Pull out of the data below the stretch of lines bounded by the one containing "def fourByteCall : Feed" and the one containing "after (at_ 0x0100 0 0x0001", both bounds included, unchanged.

Stored data entries
%%
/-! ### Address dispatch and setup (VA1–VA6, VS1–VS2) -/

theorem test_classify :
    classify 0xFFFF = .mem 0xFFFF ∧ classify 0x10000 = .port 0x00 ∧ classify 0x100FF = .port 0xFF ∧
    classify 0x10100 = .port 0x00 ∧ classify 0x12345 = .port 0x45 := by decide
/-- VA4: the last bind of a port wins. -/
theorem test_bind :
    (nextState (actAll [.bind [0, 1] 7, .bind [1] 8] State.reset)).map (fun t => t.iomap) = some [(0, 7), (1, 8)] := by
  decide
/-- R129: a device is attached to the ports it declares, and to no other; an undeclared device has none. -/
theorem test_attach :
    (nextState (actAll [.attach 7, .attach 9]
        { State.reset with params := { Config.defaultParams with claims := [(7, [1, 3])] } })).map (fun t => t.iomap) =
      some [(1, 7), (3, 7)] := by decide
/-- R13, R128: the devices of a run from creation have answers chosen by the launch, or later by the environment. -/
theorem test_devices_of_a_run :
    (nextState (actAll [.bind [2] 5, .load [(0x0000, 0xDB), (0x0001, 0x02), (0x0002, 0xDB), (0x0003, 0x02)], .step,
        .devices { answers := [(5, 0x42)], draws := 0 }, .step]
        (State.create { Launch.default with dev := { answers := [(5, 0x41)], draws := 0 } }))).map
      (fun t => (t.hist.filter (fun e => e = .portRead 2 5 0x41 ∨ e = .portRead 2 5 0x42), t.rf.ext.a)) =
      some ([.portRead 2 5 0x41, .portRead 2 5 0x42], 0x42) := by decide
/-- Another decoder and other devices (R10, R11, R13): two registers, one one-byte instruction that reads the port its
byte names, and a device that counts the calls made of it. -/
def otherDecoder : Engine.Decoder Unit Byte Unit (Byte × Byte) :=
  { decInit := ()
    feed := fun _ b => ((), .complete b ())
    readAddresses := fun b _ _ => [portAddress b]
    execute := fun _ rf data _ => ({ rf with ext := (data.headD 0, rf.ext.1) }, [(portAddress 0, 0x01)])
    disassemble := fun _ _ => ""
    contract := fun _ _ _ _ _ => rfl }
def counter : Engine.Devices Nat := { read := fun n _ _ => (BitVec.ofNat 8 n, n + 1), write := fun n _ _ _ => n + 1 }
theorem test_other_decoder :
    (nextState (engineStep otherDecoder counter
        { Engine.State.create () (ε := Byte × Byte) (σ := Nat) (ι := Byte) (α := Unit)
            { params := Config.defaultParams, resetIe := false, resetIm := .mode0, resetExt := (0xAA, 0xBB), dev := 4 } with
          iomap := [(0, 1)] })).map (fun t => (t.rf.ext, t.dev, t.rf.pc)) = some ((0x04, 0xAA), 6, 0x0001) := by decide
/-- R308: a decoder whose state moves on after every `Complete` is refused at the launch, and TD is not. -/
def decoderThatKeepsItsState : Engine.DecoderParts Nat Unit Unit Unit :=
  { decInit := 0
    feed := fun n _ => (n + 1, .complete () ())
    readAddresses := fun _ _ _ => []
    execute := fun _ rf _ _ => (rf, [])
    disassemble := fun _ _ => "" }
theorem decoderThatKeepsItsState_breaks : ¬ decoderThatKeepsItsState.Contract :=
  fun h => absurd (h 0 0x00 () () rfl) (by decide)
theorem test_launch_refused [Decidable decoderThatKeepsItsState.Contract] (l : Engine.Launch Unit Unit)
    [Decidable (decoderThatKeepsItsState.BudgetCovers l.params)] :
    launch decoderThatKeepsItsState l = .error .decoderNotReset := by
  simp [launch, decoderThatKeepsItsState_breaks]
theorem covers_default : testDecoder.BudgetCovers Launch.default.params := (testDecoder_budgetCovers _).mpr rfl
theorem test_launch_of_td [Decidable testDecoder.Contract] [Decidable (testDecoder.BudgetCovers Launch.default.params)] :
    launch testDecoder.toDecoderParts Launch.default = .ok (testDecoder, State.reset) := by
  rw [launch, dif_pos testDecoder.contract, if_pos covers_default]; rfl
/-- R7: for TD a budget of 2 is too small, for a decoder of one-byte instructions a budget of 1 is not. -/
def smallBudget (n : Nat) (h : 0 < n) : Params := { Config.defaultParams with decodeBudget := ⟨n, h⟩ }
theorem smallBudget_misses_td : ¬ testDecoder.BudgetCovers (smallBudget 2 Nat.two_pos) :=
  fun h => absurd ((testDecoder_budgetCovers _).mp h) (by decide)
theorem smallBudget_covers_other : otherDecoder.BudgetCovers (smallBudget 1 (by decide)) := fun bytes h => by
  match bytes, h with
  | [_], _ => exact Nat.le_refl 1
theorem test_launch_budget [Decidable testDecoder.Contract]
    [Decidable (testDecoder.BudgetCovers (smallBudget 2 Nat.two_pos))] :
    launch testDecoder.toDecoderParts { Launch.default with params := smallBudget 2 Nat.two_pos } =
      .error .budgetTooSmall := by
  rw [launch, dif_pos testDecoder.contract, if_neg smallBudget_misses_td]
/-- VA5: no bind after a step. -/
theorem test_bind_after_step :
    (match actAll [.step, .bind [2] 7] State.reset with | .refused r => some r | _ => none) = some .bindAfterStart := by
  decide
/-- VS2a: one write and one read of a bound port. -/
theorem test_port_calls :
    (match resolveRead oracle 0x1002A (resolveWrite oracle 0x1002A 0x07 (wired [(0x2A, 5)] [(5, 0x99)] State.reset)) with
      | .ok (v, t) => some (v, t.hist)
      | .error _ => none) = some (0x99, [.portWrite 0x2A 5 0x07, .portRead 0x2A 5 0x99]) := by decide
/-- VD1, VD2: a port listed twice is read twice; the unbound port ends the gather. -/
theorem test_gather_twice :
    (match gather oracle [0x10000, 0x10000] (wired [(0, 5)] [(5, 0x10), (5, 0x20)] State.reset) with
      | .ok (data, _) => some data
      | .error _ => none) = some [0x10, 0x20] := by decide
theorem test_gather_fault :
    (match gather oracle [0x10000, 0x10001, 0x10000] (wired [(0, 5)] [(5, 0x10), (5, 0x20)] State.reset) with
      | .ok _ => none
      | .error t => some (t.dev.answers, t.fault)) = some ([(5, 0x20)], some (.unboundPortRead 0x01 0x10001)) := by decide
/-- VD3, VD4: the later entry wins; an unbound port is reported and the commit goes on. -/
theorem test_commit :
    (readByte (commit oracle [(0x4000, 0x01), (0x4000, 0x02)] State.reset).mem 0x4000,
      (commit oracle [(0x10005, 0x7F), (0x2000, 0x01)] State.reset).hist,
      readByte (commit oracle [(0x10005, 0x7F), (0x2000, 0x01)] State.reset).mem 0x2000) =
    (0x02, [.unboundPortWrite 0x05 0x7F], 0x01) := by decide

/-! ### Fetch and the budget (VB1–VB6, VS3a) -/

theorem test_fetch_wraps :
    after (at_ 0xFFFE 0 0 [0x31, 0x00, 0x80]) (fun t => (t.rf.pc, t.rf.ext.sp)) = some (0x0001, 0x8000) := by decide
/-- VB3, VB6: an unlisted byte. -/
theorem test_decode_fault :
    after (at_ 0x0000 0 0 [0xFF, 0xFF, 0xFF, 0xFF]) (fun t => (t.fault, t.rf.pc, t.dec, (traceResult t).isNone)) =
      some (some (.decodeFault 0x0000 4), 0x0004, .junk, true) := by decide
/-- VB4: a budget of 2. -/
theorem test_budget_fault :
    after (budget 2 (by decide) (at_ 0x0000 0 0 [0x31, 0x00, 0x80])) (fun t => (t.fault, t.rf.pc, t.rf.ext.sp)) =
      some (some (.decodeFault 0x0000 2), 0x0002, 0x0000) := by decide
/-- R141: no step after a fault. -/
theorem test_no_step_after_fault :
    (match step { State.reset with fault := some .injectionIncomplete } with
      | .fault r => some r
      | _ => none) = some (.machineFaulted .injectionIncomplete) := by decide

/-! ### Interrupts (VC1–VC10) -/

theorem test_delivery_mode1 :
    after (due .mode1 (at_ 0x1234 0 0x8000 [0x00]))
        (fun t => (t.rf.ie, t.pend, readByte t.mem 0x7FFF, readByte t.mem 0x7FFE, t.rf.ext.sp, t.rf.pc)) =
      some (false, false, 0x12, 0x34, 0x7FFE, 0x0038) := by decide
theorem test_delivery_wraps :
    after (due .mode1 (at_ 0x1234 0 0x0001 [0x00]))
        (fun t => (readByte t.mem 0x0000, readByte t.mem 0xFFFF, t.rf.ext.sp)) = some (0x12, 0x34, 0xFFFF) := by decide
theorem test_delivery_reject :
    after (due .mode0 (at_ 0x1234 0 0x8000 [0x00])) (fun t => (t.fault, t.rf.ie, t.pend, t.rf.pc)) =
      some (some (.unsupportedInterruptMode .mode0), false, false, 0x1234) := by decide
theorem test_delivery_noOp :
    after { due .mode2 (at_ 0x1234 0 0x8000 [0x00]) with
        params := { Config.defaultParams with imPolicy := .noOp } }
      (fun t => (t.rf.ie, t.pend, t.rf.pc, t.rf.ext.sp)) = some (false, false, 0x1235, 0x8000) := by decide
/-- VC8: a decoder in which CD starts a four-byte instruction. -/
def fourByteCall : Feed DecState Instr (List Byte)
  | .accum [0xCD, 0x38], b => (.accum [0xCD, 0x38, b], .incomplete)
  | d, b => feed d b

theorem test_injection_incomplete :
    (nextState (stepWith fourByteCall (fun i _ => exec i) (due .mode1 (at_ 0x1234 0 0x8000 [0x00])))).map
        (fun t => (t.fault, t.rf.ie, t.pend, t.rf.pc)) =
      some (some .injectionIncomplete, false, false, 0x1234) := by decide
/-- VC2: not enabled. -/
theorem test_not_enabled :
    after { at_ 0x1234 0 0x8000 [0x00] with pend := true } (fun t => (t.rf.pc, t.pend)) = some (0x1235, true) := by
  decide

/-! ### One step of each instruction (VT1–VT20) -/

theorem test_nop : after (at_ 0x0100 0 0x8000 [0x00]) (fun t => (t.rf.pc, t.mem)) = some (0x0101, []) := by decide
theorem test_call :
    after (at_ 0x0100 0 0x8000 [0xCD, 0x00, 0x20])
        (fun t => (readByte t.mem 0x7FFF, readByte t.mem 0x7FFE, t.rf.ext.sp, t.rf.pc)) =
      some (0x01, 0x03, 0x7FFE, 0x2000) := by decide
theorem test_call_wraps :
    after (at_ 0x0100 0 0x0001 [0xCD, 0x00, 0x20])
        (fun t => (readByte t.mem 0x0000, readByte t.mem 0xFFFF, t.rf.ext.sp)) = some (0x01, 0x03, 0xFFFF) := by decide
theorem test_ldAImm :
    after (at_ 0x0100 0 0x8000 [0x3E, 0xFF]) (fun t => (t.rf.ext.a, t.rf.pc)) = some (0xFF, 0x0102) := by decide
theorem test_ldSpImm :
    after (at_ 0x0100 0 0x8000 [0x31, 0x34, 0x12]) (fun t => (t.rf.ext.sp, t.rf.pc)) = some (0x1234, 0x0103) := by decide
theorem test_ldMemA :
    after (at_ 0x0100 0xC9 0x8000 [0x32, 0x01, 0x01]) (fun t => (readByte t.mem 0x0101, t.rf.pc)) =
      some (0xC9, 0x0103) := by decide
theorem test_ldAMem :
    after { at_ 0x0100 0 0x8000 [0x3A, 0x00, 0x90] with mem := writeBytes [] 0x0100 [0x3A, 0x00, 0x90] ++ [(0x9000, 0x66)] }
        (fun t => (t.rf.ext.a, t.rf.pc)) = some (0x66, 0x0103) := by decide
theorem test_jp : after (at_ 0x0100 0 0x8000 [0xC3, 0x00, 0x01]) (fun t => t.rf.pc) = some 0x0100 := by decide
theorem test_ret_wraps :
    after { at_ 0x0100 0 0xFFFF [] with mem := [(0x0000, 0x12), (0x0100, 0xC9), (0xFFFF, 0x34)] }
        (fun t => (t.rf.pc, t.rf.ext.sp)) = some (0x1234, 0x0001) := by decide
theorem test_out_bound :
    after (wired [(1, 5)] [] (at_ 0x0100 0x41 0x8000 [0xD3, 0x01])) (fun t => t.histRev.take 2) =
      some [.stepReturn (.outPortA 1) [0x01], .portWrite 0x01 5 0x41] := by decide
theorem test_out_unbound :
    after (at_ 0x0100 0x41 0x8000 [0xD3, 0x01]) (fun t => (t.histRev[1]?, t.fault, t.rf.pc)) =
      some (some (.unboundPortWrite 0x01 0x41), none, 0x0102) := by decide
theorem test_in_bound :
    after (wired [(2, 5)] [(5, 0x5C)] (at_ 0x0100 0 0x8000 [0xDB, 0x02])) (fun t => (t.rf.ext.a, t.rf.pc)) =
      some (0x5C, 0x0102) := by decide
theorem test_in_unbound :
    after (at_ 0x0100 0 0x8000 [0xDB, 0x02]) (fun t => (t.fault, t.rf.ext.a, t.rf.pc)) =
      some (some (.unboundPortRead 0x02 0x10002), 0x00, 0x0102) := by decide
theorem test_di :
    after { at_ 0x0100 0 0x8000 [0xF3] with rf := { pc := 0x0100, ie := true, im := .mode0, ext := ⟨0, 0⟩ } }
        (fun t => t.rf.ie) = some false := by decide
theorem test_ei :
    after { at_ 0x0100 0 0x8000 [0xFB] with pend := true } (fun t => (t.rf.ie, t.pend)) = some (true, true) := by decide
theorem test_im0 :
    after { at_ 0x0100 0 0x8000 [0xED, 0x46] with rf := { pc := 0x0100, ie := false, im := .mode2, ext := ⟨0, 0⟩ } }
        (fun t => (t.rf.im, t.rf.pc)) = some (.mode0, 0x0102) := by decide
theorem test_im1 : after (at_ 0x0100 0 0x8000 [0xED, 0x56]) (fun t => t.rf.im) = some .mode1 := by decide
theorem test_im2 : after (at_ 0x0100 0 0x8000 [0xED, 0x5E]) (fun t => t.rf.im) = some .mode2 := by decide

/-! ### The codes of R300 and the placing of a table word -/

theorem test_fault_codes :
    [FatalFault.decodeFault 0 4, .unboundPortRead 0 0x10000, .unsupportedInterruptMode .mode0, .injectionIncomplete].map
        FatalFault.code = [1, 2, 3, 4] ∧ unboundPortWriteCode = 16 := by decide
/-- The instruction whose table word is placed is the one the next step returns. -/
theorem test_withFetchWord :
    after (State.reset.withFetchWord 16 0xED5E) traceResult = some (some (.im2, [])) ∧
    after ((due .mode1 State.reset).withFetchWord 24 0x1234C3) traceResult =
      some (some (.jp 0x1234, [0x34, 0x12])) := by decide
%%
%%
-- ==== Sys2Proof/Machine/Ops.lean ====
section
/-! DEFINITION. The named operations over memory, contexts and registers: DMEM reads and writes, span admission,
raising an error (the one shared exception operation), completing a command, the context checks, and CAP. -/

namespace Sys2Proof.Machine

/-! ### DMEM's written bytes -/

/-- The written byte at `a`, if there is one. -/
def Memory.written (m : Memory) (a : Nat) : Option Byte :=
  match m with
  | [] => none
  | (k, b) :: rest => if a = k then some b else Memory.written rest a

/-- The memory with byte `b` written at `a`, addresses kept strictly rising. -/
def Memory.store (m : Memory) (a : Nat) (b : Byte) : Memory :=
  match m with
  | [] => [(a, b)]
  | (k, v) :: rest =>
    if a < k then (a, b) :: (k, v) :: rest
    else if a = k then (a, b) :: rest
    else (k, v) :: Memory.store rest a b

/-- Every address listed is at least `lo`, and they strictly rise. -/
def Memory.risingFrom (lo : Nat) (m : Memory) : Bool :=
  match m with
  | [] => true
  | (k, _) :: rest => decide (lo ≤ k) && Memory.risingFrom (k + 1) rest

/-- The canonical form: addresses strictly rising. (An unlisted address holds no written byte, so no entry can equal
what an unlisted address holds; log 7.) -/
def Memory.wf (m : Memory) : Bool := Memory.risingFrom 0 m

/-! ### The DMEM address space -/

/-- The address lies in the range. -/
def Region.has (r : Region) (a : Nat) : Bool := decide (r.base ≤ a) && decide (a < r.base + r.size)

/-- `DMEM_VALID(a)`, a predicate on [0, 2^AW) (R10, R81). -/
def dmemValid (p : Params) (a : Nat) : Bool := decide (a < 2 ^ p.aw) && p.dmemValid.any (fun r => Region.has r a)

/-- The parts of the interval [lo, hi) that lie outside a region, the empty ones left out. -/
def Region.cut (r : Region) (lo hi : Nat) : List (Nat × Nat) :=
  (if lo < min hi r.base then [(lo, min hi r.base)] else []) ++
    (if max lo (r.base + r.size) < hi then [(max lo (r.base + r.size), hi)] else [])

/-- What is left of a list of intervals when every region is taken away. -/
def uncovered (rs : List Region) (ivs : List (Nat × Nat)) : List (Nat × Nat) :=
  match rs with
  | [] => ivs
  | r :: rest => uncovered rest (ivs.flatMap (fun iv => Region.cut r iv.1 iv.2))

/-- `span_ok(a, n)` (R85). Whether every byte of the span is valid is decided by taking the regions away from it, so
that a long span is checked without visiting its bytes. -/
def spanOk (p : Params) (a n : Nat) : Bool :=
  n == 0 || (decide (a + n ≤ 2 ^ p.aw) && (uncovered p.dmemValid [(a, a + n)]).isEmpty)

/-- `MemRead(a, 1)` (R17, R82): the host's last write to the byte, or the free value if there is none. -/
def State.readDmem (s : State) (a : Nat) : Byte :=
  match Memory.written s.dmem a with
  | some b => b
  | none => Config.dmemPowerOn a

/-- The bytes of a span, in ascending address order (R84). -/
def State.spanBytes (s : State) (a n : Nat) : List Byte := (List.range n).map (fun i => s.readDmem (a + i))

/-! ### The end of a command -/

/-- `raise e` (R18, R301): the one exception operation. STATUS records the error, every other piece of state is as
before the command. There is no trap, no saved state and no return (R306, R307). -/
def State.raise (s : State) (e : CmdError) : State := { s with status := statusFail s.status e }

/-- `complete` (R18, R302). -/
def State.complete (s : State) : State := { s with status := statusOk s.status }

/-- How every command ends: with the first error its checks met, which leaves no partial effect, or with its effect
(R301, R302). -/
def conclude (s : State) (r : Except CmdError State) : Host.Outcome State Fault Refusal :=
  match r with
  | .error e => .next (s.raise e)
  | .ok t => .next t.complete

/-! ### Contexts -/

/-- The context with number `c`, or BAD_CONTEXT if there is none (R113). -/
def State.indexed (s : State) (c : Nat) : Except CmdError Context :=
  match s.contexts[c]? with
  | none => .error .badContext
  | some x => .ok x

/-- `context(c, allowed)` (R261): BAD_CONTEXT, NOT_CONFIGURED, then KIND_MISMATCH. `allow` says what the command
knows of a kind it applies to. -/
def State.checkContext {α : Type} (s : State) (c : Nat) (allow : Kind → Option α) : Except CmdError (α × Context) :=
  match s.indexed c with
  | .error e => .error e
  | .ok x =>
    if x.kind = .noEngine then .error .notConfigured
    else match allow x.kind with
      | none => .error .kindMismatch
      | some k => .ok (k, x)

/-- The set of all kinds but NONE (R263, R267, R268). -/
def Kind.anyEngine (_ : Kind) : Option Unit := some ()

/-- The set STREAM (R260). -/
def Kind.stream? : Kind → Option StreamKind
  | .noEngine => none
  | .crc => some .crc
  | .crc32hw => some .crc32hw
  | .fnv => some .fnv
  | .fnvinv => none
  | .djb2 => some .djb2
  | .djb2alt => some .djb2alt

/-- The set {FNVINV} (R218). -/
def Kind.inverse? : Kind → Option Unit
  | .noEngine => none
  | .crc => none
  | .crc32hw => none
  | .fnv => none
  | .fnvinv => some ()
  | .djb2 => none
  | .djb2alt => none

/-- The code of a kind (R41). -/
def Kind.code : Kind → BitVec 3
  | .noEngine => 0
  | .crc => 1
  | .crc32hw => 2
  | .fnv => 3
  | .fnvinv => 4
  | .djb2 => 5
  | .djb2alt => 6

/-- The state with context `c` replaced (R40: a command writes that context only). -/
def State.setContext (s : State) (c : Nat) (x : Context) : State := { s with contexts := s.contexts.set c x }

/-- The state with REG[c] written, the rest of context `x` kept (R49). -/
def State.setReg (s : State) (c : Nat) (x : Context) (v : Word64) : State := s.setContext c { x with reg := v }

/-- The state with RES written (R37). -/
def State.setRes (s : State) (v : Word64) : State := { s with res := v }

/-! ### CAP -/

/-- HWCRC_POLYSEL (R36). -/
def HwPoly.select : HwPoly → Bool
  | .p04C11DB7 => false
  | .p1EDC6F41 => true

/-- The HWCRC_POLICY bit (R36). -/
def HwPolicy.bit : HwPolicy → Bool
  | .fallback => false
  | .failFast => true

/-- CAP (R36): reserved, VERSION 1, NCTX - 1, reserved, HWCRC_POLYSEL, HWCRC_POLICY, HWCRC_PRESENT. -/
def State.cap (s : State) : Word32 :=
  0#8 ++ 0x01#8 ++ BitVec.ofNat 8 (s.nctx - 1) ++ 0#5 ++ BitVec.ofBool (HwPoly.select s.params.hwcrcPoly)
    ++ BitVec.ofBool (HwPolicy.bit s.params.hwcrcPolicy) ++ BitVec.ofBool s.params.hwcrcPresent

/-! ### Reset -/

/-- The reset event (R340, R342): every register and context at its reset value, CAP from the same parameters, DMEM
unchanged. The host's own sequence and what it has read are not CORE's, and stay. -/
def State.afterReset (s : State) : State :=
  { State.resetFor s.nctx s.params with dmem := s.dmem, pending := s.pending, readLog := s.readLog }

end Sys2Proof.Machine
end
%%
Answer below:
def fourByteCall : Feed DecState Instr (List Byte)
  | .accum [0xCD, 0x38], b => (.accum [0xCD, 0x38, b], .incomplete)
  | d, b => feed d b

theorem test_injection_incomplete :
    (nextState (stepWith fourByteCall (fun i _ => exec i) (due .mode1 (at_ 0x1234 0 0x8000 [0x00])))).map
        (fun t => (t.fault, t.rf.ie, t.pend, t.rf.pc)) =
      some (some .injectionIncomplete, false, false, 0x1234) := by decide
/-- VC2: not enabled. -/
theorem test_not_enabled :
    after { at_ 0x1234 0 0x8000 [0x00] with pend := true } (fun t => (t.rf.pc, t.pend)) = some (0x1235, true) := by
  decide

/-! ### One step of each instruction (VT1–VT20) -/

theorem test_nop : after (at_ 0x0100 0 0x8000 [0x00]) (fun t => (t.rf.pc, t.mem)) = some (0x0101, []) := by decide
theorem test_call :
    after (at_ 0x0100 0 0x8000 [0xCD, 0x00, 0x20])
        (fun t => (readByte t.mem 0x7FFF, readByte t.mem 0x7FFE, t.rf.ext.sp, t.rf.pc)) =
      some (0x01, 0x03, 0x7FFE, 0x2000) := by decide
theorem test_call_wraps :
    after (at_ 0x0100 0 0x0001 [0xCD, 0x00, 0x20])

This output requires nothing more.